*Aim of the exercise*: A verbatim copy of the line containing "c.lines k) ∧" and all lines after it, up to and including the final line of the records, is the only acceptable output.

◇ ◇ ◇ ◇ ◇ ◇ ◇

/-- SMAP maps its slot, SFLUSH cleans and SINV drops the lines of its range, with one operation of class CPY where lines
are written back; a line that is evicted or recalled writes its dirty bytes and no other to memory, and such an
operation retires (R236, R238, R239, R272, R493). -/
def Obligations.StashOperations : Prop :=
  (∀ (h : Hdr) (m : BitVec 3) (a b : Reg) (s : State) (e : Env),
    let va := e.th.rd64 a
    let vb := (e.th.rd b).toNat
    let len := 128 * bitsOf vb 29 16
    let slot : StashSlot := { s := 128 * bitsOf vb 13 0, len := len, va := va }
    let put := fun (c : Cohort) =>
      { c with slots := if len = 0 then adel c.slots m.toNat else aset c.slots m.toNat slot }
    s.Executes e (.smap h m a b) → ptrOk va = true → smapOk e.c m.toNat va vb = true →
    (aget e.c.slots m.toNat = none → s.Ends (s.modCohort e.coh put) e (.smap h m a b) e.th) ∧
    ∀ old, aget e.c.slots m.toNat = some old → e.th.hasRoom .cpy = true →
      let s' := s.flushLines e.coh (fun l => old.s ≤ 128 * l && 128 * l < old.s + old.len) true
      s.Ends (State.modCohort { s' with nextId := s.nextId + 1 } e.coh put) e (.smap h m a b)
        { e.th with out := e.th.out ++ [{ cls := .cpy, id := s.nextId }] }) ∧
  (∀ (h : Hdr) (a b : Reg) (s : State) (e : Env) (lo hi : Nat),
    stashRange e.c (e.th.rd a).toNat (e.th.rd b).toNat s = .ok (lo, hi) s →
    (s.Executes e (.sflush h a b) → e.th.hasRoom .cpy = true →
      s.Ends { s.flushLines e.coh (fun l => lo ≤ l && l < hi) false with nextId := s.nextId + 1 } e (.sflush h a b)
        { e.th with out := e.th.out ++ [{ cls := .cpy, id := s.nextId }] }) ∧
    (s.Executes e (.sinv h a b) →
      s.Ends { s with
          hist := (s.discardLines e.coh lo hi).hist
          cohorts := amod s.cohorts e.coh fun c => { c with lines := c.lines.filter fun x => !(lo ≤ x.1 && x.1 < hi) } } e
        (.sinv h a b) e.th)) ∧
  (∀ (coh line : Nat) (s : State) (c : Cohort) (l : StashLine), aget s.cohorts coh = some c → s.linkDown = false →
    c.lines.filter (fun x => x.1 == line) = [(line, l)] →
    ∀ (i : Instr) (gone : Bool), i = .stashEviction coh line ∧ gone = true ∨ i = .stashRecall coh line gone →
    ∃ t, exec i s = .next t ∧ t = { s with mem := t.mem, cohorts := t.cohorts } ∧
      (∀ k, k ≠ coh → aget t.cohorts k = aget s.cohorts k) ∧
      (∃ ls, aget t.cohorts coh = some { c with lines := ls } ∧
        aget ls line = (if gone then none else some { l with dirty := 0, fresh := [] }) ∧
        ∀ k, k ≠ line → aget ls k = aget c.lines k) ∧
      ∀ a, sget t.mem a = if l.key ≤ a ∧ a < l.key + l.bytes.length ∧ l.dirty.getLsbD (a - l.key) = true then
        l.bytes.getD (a - l.key) 0 else sget s.mem a) ∧
  ∀ (tid id : Nat) (s : State) (u : Thread), aget s.copies id = none → aget s.threads tid = some u →
    (u.out.any fun o => o.cls == .cpy && o.id == id) = true →
    let v := u.finish id none
    let r : State := { s with copies := s.copies.filter fun c => !(c.2.landed && v.retired.contains c.1) }
    ∃ t, exec (.stashWriteBackRetire tid id) s = .next t ∧ (s.hist = [] → r.Becomes tid t v) ∧
      t = { r with threads := t.threads } ∧ (∃ o, aget t.threads tid = some { v with ord := o }) ∧
      ∀ k, k ≠ tid → ∃ o, aget t.threads k = (aget s.threads k).map fun w => { w with ord := o }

◇ ◇ ◇ ◇ ◇ ◇ ◇

*Solution*:
        ∀ k, k ≠ line → aget ls k = aget c.lines k) ∧
      ∀ a, sget t.mem a = if l.key ≤ a ∧ a < l.key + l.bytes.length ∧ l.dirty.getLsbD (a - l.key) = true then
        l.bytes.getD (a - l.key) 0 else sget s.mem a) ∧
  ∀ (tid id : Nat) (s : State) (u : Thread), aget s.copies id = none → aget s.threads tid = some u →
    (u.out.any fun o => o.cls == .cpy && o.id == id) = true →
    let v := u.finish id none
    let r : State := { s with copies := s.copies.filter fun c => !(c.2.landed && v.retired.contains c.1) }
    ∃ t, exec (.stashWriteBackRetire tid id) s = .next t ∧ (s.hist = [] → r.Becomes tid t v) ∧
      t = { r with threads := t.threads } ∧ (∃ o, aget t.threads tid = some { v with ord := o }) ∧
      ∀ k, k ≠ tid → ∃ o, aget t.threads k = (aget s.threads k).map fun w => { w with ord := o }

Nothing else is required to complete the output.